■ **To do**
Each line with the string "rcases" is to be copied from the records below.

Stored data entries

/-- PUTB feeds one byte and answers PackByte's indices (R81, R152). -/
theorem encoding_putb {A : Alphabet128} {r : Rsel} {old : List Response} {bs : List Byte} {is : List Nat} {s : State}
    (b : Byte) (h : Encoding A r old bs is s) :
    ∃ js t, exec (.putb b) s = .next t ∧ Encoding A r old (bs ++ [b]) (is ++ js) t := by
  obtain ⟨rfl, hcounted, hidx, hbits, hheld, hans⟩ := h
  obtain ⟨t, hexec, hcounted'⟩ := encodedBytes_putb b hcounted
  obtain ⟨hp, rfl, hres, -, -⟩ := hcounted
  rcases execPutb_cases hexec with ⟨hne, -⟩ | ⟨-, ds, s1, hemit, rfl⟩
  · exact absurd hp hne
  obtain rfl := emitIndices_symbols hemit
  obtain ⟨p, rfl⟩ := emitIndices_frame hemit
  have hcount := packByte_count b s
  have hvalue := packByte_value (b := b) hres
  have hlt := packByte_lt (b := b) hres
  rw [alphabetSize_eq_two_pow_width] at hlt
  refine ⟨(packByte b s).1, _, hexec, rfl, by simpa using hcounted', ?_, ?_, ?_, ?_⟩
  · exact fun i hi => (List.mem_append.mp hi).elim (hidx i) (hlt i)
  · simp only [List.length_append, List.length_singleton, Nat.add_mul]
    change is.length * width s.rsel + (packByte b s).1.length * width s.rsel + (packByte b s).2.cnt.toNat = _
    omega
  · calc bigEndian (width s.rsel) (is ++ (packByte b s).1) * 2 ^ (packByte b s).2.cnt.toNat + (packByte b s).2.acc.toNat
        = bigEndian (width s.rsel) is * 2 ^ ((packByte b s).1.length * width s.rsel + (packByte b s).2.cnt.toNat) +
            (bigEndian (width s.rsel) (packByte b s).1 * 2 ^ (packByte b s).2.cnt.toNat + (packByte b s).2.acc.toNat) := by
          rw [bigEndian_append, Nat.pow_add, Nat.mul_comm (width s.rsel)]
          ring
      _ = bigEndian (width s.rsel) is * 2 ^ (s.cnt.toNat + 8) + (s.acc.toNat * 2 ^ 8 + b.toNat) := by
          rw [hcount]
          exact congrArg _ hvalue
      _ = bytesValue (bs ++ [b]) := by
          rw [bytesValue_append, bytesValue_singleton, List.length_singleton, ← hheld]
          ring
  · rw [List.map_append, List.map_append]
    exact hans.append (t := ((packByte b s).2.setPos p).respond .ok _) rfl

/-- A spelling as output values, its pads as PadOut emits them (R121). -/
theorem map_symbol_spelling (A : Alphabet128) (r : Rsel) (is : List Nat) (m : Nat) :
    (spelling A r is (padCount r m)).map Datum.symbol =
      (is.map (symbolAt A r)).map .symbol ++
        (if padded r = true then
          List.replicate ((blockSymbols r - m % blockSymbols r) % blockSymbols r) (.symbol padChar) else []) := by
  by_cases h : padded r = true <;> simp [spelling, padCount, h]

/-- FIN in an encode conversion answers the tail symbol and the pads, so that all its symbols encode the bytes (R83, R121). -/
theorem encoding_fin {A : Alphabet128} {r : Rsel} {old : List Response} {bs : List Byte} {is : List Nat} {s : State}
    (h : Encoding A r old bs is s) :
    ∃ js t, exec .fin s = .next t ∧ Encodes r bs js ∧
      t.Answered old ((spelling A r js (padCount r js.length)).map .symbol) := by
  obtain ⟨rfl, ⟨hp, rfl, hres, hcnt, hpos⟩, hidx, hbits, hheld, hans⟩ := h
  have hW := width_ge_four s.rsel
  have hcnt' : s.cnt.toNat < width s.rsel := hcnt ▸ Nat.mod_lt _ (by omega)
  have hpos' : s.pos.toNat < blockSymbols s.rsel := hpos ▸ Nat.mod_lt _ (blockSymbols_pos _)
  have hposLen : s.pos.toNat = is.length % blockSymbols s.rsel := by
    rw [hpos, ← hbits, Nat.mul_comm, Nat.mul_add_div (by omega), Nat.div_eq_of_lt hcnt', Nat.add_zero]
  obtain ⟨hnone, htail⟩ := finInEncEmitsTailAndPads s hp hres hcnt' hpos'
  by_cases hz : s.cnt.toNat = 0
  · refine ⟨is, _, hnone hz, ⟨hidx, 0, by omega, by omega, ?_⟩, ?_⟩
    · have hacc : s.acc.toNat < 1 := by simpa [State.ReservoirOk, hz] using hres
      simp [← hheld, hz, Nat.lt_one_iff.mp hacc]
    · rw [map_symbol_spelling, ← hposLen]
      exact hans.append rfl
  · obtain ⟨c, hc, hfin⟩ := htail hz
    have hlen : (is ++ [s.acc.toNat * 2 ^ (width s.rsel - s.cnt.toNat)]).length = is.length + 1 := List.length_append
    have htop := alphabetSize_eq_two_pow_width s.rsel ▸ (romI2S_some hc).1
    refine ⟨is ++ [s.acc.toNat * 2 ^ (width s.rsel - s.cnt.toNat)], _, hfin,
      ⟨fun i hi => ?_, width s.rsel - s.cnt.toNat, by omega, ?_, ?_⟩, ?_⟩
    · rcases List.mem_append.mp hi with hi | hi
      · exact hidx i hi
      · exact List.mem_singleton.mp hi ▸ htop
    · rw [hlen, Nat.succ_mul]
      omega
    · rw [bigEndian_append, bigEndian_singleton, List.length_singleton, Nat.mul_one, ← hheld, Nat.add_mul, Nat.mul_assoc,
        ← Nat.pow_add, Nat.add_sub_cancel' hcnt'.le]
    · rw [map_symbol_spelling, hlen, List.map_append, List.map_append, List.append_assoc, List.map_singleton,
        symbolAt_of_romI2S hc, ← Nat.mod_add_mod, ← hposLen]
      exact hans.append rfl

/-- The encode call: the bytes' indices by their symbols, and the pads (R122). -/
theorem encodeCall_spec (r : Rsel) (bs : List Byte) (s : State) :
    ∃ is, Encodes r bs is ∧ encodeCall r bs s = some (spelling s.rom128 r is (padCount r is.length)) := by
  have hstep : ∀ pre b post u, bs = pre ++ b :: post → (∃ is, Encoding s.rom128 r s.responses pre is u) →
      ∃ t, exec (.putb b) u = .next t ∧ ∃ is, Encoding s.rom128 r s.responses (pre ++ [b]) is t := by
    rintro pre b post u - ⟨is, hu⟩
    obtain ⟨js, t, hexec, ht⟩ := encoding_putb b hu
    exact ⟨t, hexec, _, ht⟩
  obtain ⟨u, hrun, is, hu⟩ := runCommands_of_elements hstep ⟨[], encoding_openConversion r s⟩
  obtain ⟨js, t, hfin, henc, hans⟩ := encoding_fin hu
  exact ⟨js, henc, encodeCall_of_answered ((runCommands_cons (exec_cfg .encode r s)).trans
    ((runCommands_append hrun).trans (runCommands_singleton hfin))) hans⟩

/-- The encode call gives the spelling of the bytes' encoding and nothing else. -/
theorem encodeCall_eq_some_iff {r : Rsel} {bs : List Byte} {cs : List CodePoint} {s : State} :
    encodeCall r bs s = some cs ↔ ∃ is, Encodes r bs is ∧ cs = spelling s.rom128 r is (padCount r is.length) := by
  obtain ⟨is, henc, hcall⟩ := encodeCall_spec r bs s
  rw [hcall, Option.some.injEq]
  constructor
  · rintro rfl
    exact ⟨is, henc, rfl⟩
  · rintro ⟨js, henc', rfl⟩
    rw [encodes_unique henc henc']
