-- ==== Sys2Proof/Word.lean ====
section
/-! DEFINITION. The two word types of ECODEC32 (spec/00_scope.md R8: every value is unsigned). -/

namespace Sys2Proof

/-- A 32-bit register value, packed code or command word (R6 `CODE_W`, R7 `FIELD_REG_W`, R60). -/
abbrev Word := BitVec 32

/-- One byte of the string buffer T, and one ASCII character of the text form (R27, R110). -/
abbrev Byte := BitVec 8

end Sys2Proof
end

■ **Your response**
  rcases execPutb_cases hexec with ⟨hne, -⟩ | ⟨-, ds, s1, hemit, rfl⟩
    · rcases List.mem_append.mp hi with hi | hi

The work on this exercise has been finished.